The Hidden Life Of Jesus

By Johnny Tatum

The Hidden Life Of Jesus

By Johnny Tatum


Jesus voluntarily went to the Cross, in full knowledge of what was going to happen, and He controlled when His heart would rupture—He did not let it happen before He absorbed all the penalty for our sins.  Once the penalty was paid, the Father, all of a sudden, answered Jesus, so that He would know:

“It is finished!” (Psalm 22:31)

What happened next?

Presented In The Gospels:

And He bowed His head, and gave up His spirit. (John 19:30)

Jesus of Nazareth dies.  How do we know this to be true?  Let us look in on what the witnesses saw.

To the Jews it was important that the crucified individuals did not stay on the Cross on the Sabbath holy day, so they asked that the victims’ deaths be hastened and then their bodies could be removed from the crucifixes.

The soldiers therefore came, and broke the legs of the first man, and of the other man who was crucified with Him; but coming to Jesus, when they saw that He was already dead, they did not break His legs; (John 19:32-33)

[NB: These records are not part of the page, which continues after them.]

/-- Bytes the drain reads for DRN `no`, and whether every line returned data (R84, R186). -/
def State.drainRead (s : State) (c no a n : Nat) : State × List Byte × Bool :=
  let ws := (s.core c).ctx.drainWrites
  let fw := (List.range n).map fun i => pendingByte ws no (a + i)
  if fw.all Option.isSome then (s, fw.map (·.getD 0), true)
  else
    let (s1, ok) := s.checkRange rdSeq (s.core c).job a n
    (s1, (List.range n).map fun i => ((fw[i]?).getD none).getD (s1.peek (a + i)), ok)

/-- An earlier DRN, of pass i or of one before it, has still to make a byte of [a, a + n): a carry-in read waits for
it, since it sees every earlier DRN's result (R84). -/
def SqCtx.carryDue (x : SqCtx) (i no a n : Nat) : Bool :=
  (x.passes.take (i + 1)).any fun q => q.binds.any fun y => decide (y.drn.no < no) &&
    (q.owed y).any fun w => (List.range n).any fun j => holdsByte w.1 w.2 (canon (a + j))

/-! Drain writes (R124). -/

/-- DRN `no` has still to make a byte of a line. -/
def SqCtx.owesLine (x : SqCtx) (no line : Nat) : Bool :=
  x.passes.any fun p => p.binds.any fun b => b.drn.no == no && (p.owed b).any fun w => meetsLine w.1 w.2 line

/-- The write holds every byte its DRN makes in the line (R207), or its packet has been reported sent. -/
def State.writeReady (s : State) (c : Nat) : DrainWrite → Bool
  | .line l n _ => !(s.core c).ctx.owesLine n l
  | .packet n => (SMap.get none (s.core c).staged n).isNone

def DrainWrite.line? : DrainWrite → Option Nat
  | .line l _ _ => some l
  | .packet _ => none

/-- Writes some bytes of a line, by offset, in one step, through the port's buffer to the array (R190, R207). -/
def State.writeSome (s : State) (line : Nat) (bs : SMap (Option Byte)) : State :=
  let given := bs.filterMap fun q => q.2.map fun b => (q.1, b)
  if given.length = 128 then s.writeLine line (given.map (·.2))
  else (given.foldl (fun t q => t.writePart (line + q.1) [q.2]) s).flushLine line

/-- The k-th drain write of a core completes (R124, R235): not before an earlier write to its line. -/
def State.finishWrite (s : State) (c k : Nat) : State :=
  let ws := (s.core c).ctx.drainWrites
  match ws[k]? with
  | none => s
  | some w =>
    if !s.writeReady c w || ((ws.take k).any fun x => x.line?.isSome && x.line? == w.line?) then s
    else
      let s1 := s.modCtx c fun x => { x with drainWrites := x.drainWrites.eraseIdx k }
      match w with
      | .line l _ m => s1.writeSome l m
      | .packet _ => s1

/-! Reduction packets: staging and chunks (R98, R235, R350 to R354). -/

/-- The next slot of the ring that no packet holds, counting on from the last one taken (R233). -/
def Core.freeSlot (k : Core) : Nat :=
  let base := fld k.ctx.redstg 47 0
  let used := k.staged.filterMap fun q => q.2.map (·.slot)
  let place (i : Nat) := base + 128 * ((k.nextStage + i) % k.redSlots)
  place (((List.range k.redSlots).find? fun i => !used.contains (place i)).getD 0)

/-- Residue of 64 integers (R166). -/
def residue (qs : List Int) : Nat :=
  ((List.zipWith (fun (i : Nat) (q : Int) => ((i : Int) + 1) * q) (List.range qs.length) qs).sum % 65535).toNat

/-- The integers of a packet: S1 bits count 1 - 2b (R166). -/
def StagedPacket.integers (p : StagedPacket) : List Int :=
  (List.range 64).map fun i =>
    let v := SMap.get 0 p.ints i
    if p.fmt = fmtS1 then 1 - 2 * v else v

/-- A packet's bytes in its slot: 128 of ES16, or the 8 of S1 with zeros after them (R52, R233). -/
def StagedPacket.slotBytes (p : StagedPacket) : List Byte :=
  if p.fmt = fmtS1 then
    toLe 128 ((List.range 64).foldl (fun a i => a + (SMap.get 0 p.ints i).toNat * 2 ^ i) 0)
  else (List.range 64).flatMap fun i => toLe 2 (wrapN 16 (SMap.get 0 p.ints i))

/-- Header of a chunk from a drain (R353, R354). -/
def chunkHeader (chip : Nat) (ps : List StagedPacket) : List Byte :=
  match ps with
  | [] => []
  | p :: _ =>
    let fb := ps.findSome? fun x => x.nonfin
    let nthr := b2n (ps.any fun x => x.thr)
    let sat := min 0xFFFFFFFF (ps.map (·.sat)).sum
    let topx := ps.foldl (fun a x => max a x.topx) (-32768)
    let words : List W64 :=
      [ w64 (at' p.step.toNat 32 + p.pidx % 2 ^ 32),
        w64 (at' ps.length 56 + at' (b2n fb.isSome) 55 + at' nthr 32 + sat),
        w64 (at' (wrapN 16 topx) 48 + at' (if fb.isSome then chip else 0) 32 + fb.getD 0xFFFFFFFF),
        w64 1 ]
    words.flatMap w64Bytes ++ List.replicate 32 0 ++
      (ps.flatMap fun x => toLe 2 x.res) ++ List.replicate (64 - 2 * ps.length) 0

/-- KARG of a chunk (R352). -/
def chunkKarg (bucket : Nat) (e : Int) (slice fmt : Nat) : BitVec 56 :=
  BitVec.ofNat 56 (at' (bucket % 65536) 40 + at' (wrapN 8 e) 32 + at' (slice % 64) 26 + at' fmt 24)

/-- Sends the k-th open chunk as one REDUCE packet on its flow (R235, R352). -/
def State.closeChunk (s : State) (c k : Nat) : State :=
  match (s.core c).chunks[k]? with
  | none => s
  | some ch =>
    let ps := ch.stages.filterMap fun n => SMap.get none (s.core c).staged n
    let s1 := s.modCore c fun q => { q with chunks := q.chunks.eraseIdx k }
    match ps with
    | [] => s1
    | p :: _ =>
      let isS1 := p.fmt == fmtS1
      let n := ps.length
      let src := (List.range n).zipWith (fun i x =>
        (x.slot, if isS1 then (if i + 1 = n ∧ n % 2 = 1 then 16 else 8) else 128)) ps
      let out : OutPacket :=
        ⟨pkReduce, p.daddr, chunkHeader s.grp.chip.toNat ps, src,
          chunkKarg p.bucket p.exp p.slice (if isS1 then 1 else 0), true⟩
      let job := (s.core c).job
      let s2 := if ps.any (·.thr) then
          s1.modJob job fun j => { j with thrSteps := if j.thrSteps.contains p.step then j.thrSteps
                                                      else j.thrSteps ++ [p.step] }
        else s1
      s2.addOp (mkOp (.chunk c ch.stages) p.flow (some job) p.dchip [out] (s.core c).ctx.pc 0)

/-- Link DMA takes a staged packet into its binding's chunk; a chunk that is full, out of sequence or holds the
binding's last packet closes (R352). -/
def State.chunkPacket (s : State) (c n : Nat) (p : StagedPacket) (last : Bool) : State :=
  let same (x : OpenChunk) : Bool := x.bucket == p.bucket && x.slice == p.slice && x.step == p.step
  let follows (x : OpenChunk) : Bool :=
    match x.stages.getLast? with
    | none => true
    | some l => match SMap.get none (s.core c).staged l with
      | some q => q.pidx + 1 == p.pidx
      | none => false
  let s1 := match (s.core c).chunks.findIdx? same with
    | some i => match (s.core c).chunks[i]? with
      | some x => if follows x then s else s.closeChunk c i
      | none => s
    | none => s
  let s2 := s1.modCore c fun q =>
    if q.chunks.any same then
      { q with chunks := q.chunks.map fun x => if same x then { x with stages := x.stages ++ [n] } else x }
    else { q with chunks := q.chunks ++ [⟨p.bucket, p.slice, p.step, [n]⟩] }
  match (s2.core c).chunks.findIdx? same with
  | none => s2
  | some i => match (s2.core c).chunks[i]? with
    | none => s2
    | some x => if last ∨ x.stages.length = 31 then s2.closeChunk c i else s2

/-- Staging number of a packet being filled. -/
def Core.stageOf (k : Core) (b : BucketRef) (r : RedOut) (pidx : Nat) : Option (Nat × StagedPacket) :=
  k.staged.findSome? fun q =>
    match q.2 with
    | some p => if p.bucket = b.bucket ∧ p.slice = r.slice ∧ p.step = r.step ∧ p.pidx = pidx ∧ p.filled < 64 then
        some (q.1, p) else none
    | none => none

/-- Adds one encoded element to its packet (R98, R350); the packet whole goes to link DMA. `x` is the value
encoded; `y` the drain's, whose NaN sets SQ_ARREVT.NAN and whose tag says whether it is finite (R97). -/
def State.stageElement (s : State) (c : Nat) (b : BucketRef) (r : RedOut) (last : Bool) (row col : Nat)
    (x y : FVal) : State :=
  let fin := y.isFinite
  let k := s.core c
  let pidx := row * (b.cols / 64) + col / 64
  let i := col % 64
  let (n, p) := match k.stageOf b r pidx with
    | some q => q
    | none => (k.nextStage,
        ({ bucket := b.bucket, slice := r.slice, step := r.step, pidx := pidx, fmt := b.fmt, exp := r.exp,
           dchip := b.chip, daddr := b.base, flow := b.flow, ints := [], filled := 0, sat := 0, nonfin := none,
           topx := -32768, thr := r.thr, slot := k.freeSlot, res := 0, chunked := false } :
          StagedPacket))
  let isNew := decide (n = k.nextStage)
  let (q, sat) : Int × Bool :=
    if !fin then (0, false)
    else if b.fmt = fmtS1 then ((b2n (s1Encode x) : Nat), false)
    else es16Encode x r.exp
  let p1 := { p with
    ints := SMap.set 0 p.ints i q, filled := p.filled + 1, sat := p.sat + b2n sat,
    nonfin := if fin then p.nonfin else
      some (match p.nonfin with | none => 64 * pidx + i | some y => min y (64 * pidx + i)),
    topx := match fin, x.lead with | true, some l => max p.topx l | _, _ => p.topx,
    thr := p.thr || r.thr }
  let s1 := s.modCore c fun u =>
    let u1 := (u.eventIf y.isNan 1).eventIf sat 0
    { u1 with staged := SMap.set none u1.staged n (some p1),
              nextStage := if isNew then n + 1 else u1.nextStage,
              reserved := if isNew then u1.reserved - 1 else u1.reserved }
  if p1.filled = 64 then
    let p2 := { p1 with res := residue p1.integers, chunked := true }
    let s2 := (s1.modCore c fun u =>
      { u with staged := SMap.set none u.staged n (some p2),
               ctx := { u.ctx with drainWrites := u.ctx.drainWrites ++ [.packet n] } }).writeDone p2.slot p2.slotBytes
    s2.chunkPacket c n p2 last
  else s1

/-! One output element (R93). -/

/-- Where an output's elements lie among the columns of the whole array. -/
def physCol (part sub col : Nat) : Nat := subGroup part sub * groupCols part + col

/-- Some output of this array and column is still to be made. -/
def Pass.columnLeft (p : Pass) (arrB : Bool) (col : Nat) : Bool :=
  p.binds.any fun b =>
    let e := b.extent p arrB
    let n := col - subGroup p.ops.part b.drn.sub * groupCols p.ops.part
    decide (subGroup p.ops.part b.drn.sub = col / groupCols p.ops.part ∧ n < e.2) &&
      (p.ops.rows.filter fun m => decide (m < e.1)).any fun m =>
        !(SMap.get false p.done (chainKey arrB b.drn.sub m n))

/-- The row of a pass before row m. -/
def Pass.rowBefore (p : Pass) (m : Nat) : Option Nat := (p.ops.rows.filter fun x => decide (x < m)).getLast?

/-- The element can leave the function stage now: its row has entered, it is an output not yet made, and the row
before it and every earlier pass are past its column (R68, R92). -/
def Pass.ready (p : Pass) (arrB : Bool) (sub row col : Nat) : Option Binding :=
  match p.binds.find? fun b => b.drn.sub == sub with
  | none => none
  | some b =>
    let e := b.extent p arrB
    if decide (row < e.1 ∧ col < e.2) && (p.ops.rows.take p.entered).contains row
        && !(SMap.get false p.done (chainKey arrB sub row col))
        && (match p.rowBefore row with | none => true | some m => SMap.get false p.done (chainKey arrB sub m col)) then
      some b
    else none

/-- Number of the pass an element comes from. -/
def SqCtx.drainPass (x : SqCtx) (arrB : Bool) (sub row col : Nat) : Option Nat :=
  (List.range x.passes.length).find? fun i =>
    match x.passes[i]? with
    | none => false
    | some p => (p.ready arrB sub row col).isSome &&
        (x.passes.take i).all fun q => !(q.columnLeft arrB (physCol p.ops.part sub col))

/-- Replaces the binding of a sub-array in pass n. -/
def State.setBinding (s : State) (c n sub : Nat) (b : Binding) : State :=
  s.modCtx c fun x => { x with passes := x.passes.modify n fun p =>
    { p with binds := p.binds.map fun y => if y.drn.sub = sub then b else y } }

/-- A read the drain could not make: the fault of R186, against the DRN. -/
def State.drainFault (s : State) (c : Nat) (b : Binding) : State := s.sqFault c .mem b.drn.pc b.drn.dD

/-- Carry-in tile of one array. -/
def Binding.carryIn (b : Binding) (arr : Bool) : Option TileRef := if arr then b.drn.drain.cinb else b.drn.drain.cina

/-- The running frame one array brings to the merge, from the carry-in's header (R83). -/
def State.headOf (s : State) (c : Nat) (b : Binding) (arr : Bool) : State × RunFrame × Bool :=
  match b.carryIn arr with
  | none => (s, .zero, true)
  | some t =>
    let (s1, bs, ok) := s.drainRead c b.drn.no t.header 16
    (s1, RunFrame.ofHeader bs, ok)

/-- One column's carry-in. -/
def State.carryOf (s : State) (c : Nat) (b : Binding) (arr : Bool) (row col : Nat) : State × ChainWord × Bool :=
  match b.carryIn arr with
  | none => (s, ChainWord.zero, true)
  | some t =>
    let (s1, bs, ok) := s.drainRead c b.drn.no (t.base + row * t.pitch + 16 * col) 16
    (s1, ofWideElem bs, ok)

/-- Arrays whose accumulator an output element reads: both for a paired forward function (R94, R96). -/
def Binding.reads (b : Binding) (arrB : Bool) : List Bool :=
  if b.drn.flags.final && b.drn.flags.pair && !b.twoOut then [false, true] else [b.source arrB]

/-- A carry-in the element needs is still to be made by an earlier DRN: its headers with the binding's first element,
and the element's own place (R84). -/
def SqCtx.carryWaits (x : SqCtx) (i : Nat) (b : Binding) (arrB : Bool) (row col : Nat) : Bool :=
  (b.frameA.isNone && [false, true].any fun arr =>
    match b.carryIn arr with | some t => x.carryDue i b.drn.no t.header 16 | none => false) ||
  (b.reads arrB).any fun arr =>
    match b.carryIn arr with
    | some t => x.carryDue i b.drn.no (t.base + row * t.pitch + 16 * col) 16
    | none => false

/-- Tile frame of one array of a binding's sub-array. -/
def Pass.frameOf (p : Pass) (b : Binding) (arr : Bool) : Option Int :=
  (((if arr then p.framesB else p.framesA)[b.drn.sub]?).getD none)

/-- Staging slots that a binding's rows already entered have reserved. -/
def Pass.slotsHeld (p : Pass) (b : Binding) : Nat := ((p.ops.rows.take p.entered).map b.rowSlots).sum
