def State.secStatus (s : State) : W64 :=
  let q := s.sec
  w64 (at' (q.fuses.secver % 64) 52 + at' (signerSlots q.fuses) 48 + at' (q.bfails % 256) 40 + at' (q.bfail % 8) 32 +
    at' (q.sessions.length % 16) 16 + at' (b2n q.debug) 8 + bootCode q.boot)

def lockField (m : Mer) : W64 :=
  w64 (at' (m.holdEp % 65536) 20 + at' (m.hops % 8) 12 + at' (m.source % 4) 8 + lockCode m.st)

/-- CNT_LOG (R486). -/
def State.cntLog (s : State) : W64 :=
  w64 (at' (s.cnt.nextSeq % 2 ^ 32) 32 + (s.cnt.log.length - 1) % 16384)

/-- Defined fields of word k of a descriptor, by its kind (R113, R115, R116, R275, R304); a reserved kind defines none of its
own. -/
def descFlds (kind k : Nat) : List (Nat × Nat) :=
  match kind, k with
  | 0, 1 => [(63, 4)]
  | 0, 2 => [(47, 0)]
  | 1, 1 => [(63, 4)]
  | 1, 2 => [(47, 0)]
  | 2, 1 => [(63, 4)]
  | 2, 2 => [(63, 48), (12, 0)]
  | 3, 1 => [(46, 32), (12, 10), (7, 4)]
  | 3, 3 => [(63, 0)]
  | 3, _ => [(47, 0)]
  | 4, 0 => [(47, 0)]
  | 4, 1 => [(63, 4)]
  | 4, 2 => [(63, 56), (47, 0)]
  | 5, 1 => [(63, 40), (28, 24), (22, 16), (11, 4)]
  | 5, _ => [(47, 0)]
  | _, _ => [(63, 0)]

/-- A word of the descriptor window: the fields its descriptor's kind gives it, the reserved ones 0 (R9, R105). -/
def Core.descWindow (k : Core) (i : Nat) : W64 :=
  keepFlds (SMap.get 0 k.desc i) (descFlds (fld (SMap.get 0 k.desc (i / 4 * 4 + 1)) 7 4) (i % 4))

/-- What a load of a register returns. A write-only field reads as zero, and a pop is not made here: KVP_ALLOC shows no
page. -/
def State.readReg (s : State) : Reg → W64
  | .merNow => s.mer.now
  | .merStatus => lockField s.mer
  | .merOffset => s.mer.offset
  | .merEvt => s.mer.evt
  | .merLate => w64 (at' (b2n s.mer.lateOvf) 48 + s.mer.lateCount.toNat)
  | .sched i w => (s.entry i).word w
  | .sqStatus c => (s.core c).status
  | .sqPc c => w64 ((s.core c).ctx.pc % 32768)
  | .sqFault c => (s.core c).faultWord
  | .sqJrange c j => (SMap.get JRange.none (s.core c).jrange j).word
  | .sqColmap c b => ((s.core c).arr b).colmap
  | .sqArrevt c => (s.core c).arrevt
  | .sqRedstg c => (s.core c).ctx.redstg
  | .sqRedocc c => w64 (at' (b2n (s.core c).gate) 20 + (s.core c).redUsed % 2 ^ 19)
  | .sqGmask c => (s.core c).ctx.gmask
  | .sqAtstat c => (s.core c).atstat
  | .descWin c k => (s.core c).descWindow k
  | .instrWin c a => SMap.get 0 (s.core c).imem a
  | .sem n => (s.sem n).word
  | .semop _ => 0
  | .semres k => SMap.get 0 s.semres k
  | .veStatus e => (s.eng e).status
  | .veEvt e => (s.eng e).evt
  | .veEntry e => w64 ((s.eng e).entry % 2 ^ 18)
  | .stkCarve => w64 s.mem.carve
  | .stkScrub => w64 (at' (b2n s.mem.scrubEn) 31 + s.mem.scrubPeriod % 65536)
  | .stkEvt => s.mem.evt
  | .stkUeaddr => s.mem.ueAddr
  | .stkTemp t => SMap.get 0 s.mem.temps t
  | .stkCe t => SMap.get 0 s.mem.ce t
  | .stkUe t => SMap.get 0 s.mem.ue t
  | .stkSpare t => s.stkSpare t
  | .num j k => (s.bank j).reg k
  | .ctrail c k => (s.core c).ctrailReg k
  | .kvpPool => s.kvp.pool
  | .kvpGeom => s.kvp.geom
  | .kvpPtab => s.kvp.ptab
  | .kvpCtl => w64 (at' (b2n s.kvp.ready) 1 + b2n s.kvp.en)
  | .kvpAlloc => 0
  | .kvpFree => 0
  | .kvpFreecnt => w64 (at' (s.kvp.low % 2 ^ 22) 32 + s.kvp.free % 2 ^ 22)
  | .kvpEvt => s.kvp.evt
  | .lnk l k => (s.link l).reg k
  | .lnkCtl => w64 (at' (s.lnk.hold % 65536) 48 + at' (s.lnk.timeout % 65536) 32)
  | .lnkEvt => s.lnk.evt
  | .flow f w => (s.flow f).word w
  | .grt g => SMap.get 0 s.lnk.grt g
  | .lrt q => SMap.get 0 s.lnk.lrt q
  | .red j k => (s.redSlot j).reg k
  | .fwRole => s.fwRole
  | .fwHalo => s.grp.halo
  | .fwStatus => s.fwStatus
  | .fwAuth => s.fw.auth
  | .fwSched => s.fw.sched
  | .fwMaint => s.fwMaint
  | .fwEvt => s.fw.evt
  | .fwJob j => s.fwJob j
  | .cmdTable i w => (s.cmd i).word w
  | .fwDef i => (s.entry i).defWord
  | .pwrCap => s.pwrCapWord
  | .pwrSlew => w64 (s.pwr.slew % 2048)
  | .pwrFloor => w64 (s.pwr.floor % 2048)
  | .pwrDraw => s.pwrDrawWord
  | .pwrEvt => s.pwr.evt
  | .pwrAgectl => w64 (s.pwr.agePeriod % 2 ^ 32)
  | .pwrRamp n => SMap.get 0 s.pwr.ramp n
  | .pwrMode c => s.pwrMode c
  | .pwrAge c => s.pwrAge c
  | .thmCtl => s.pwr.thmCtl
  | .thmDie => s.pwr.thmDie
  | .thmEvt => s.pwr.thmEvt
  | .secStatus => s.secStatus
  | .secSerial w => if w = 0 then s.sec.fuses.serial0 else s.sec.fuses.serial1
  | .secRstcause => w64 (at' (s.sec.warms % 256) 8 + s.sec.cause % 4)
  | .secMeas k w => w64OfBytes ((s.bankBytes k).drop (8 * w))
  | .secIdpk w => w64OfBytes (fixLen 8 (s.sec.idpk.drop (8 * w)))
  | .cnt k => s.cntr k
  | .cntSnap => s.cnt.snap
  | .cntIrq => s.cnt.irq
  | .cntLog => s.cntLog

/-- A load by a control core of an aligned word, none where it faults (R7). -/
def State.loadReg (s : State) (a : Nat) : Option W64 := (regAt a).map s.readReg

/-- The interrupt lines of a control core (R485): machine, then supervisor. -/
def State.irqLines (s : State) (cc : Nat) : Bool × Bool :=
  let w := s.cnt.irq
  let mine := fld w 50 48 == cc
  let any (hi lo : Nat) : Bool := fld w 5 0 &&& fld w hi lo != 0
  (mine && any 37 32, mine && any 21 16)

end Sys2Proof.Machine
end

The soldiers saw that Jesus was dead.  However, Pilate is shocked when he hears that Jesus is already dead, because it had just been a few hours, and, generally, crucifixion victims survived much longer than that:

And Pilate wondered if He was dead by this time, and summoning the centurion, he questioned him as to whether He was already dead.  And ascertaining this from the centurion (Mark 15:44-45)

Pilate called the centurion (leader of this detachment of Roman soldiers), who also certifies that Jesus is dead.  However, just in case they are all wrong—even though it is very unlikely—one of the soldiers says that he will check it out:

but one of the soldiers pierced His side with a spear,

To assure that a crucifixion victim was dead, a soldier would stick a spear in the victim’s side, so if he were still alive, he would respond; otherwise, he was already dead.  In Jesus’ case, not only did He not respond since He was already dead, but something very unusual happened after this thrust with the spear:

and immediately there came out blood and water.  And he who has seen has borne witness, and his witness is true; and he knows that he is telling the truth, so that you also may believe. (John 19:34)

When the spear went into His side, out came blood and water, showing: Jesus was really dead – Jesus was a real Person – Jesus had already died from His heart rupturing.  These hardened, trained soldiers who had conducted many crucifixions said that Jesus was dead; the centurion who was also hardened, trained, and had led many crucifixions said Jesus was dead; the soldiers and His disciple John saw the blood and water come out of Jesus’ side.  This proves that Jesus was really dead.

Jesus is removed from the Cross, prepared for burial, and put into a nearby tomb.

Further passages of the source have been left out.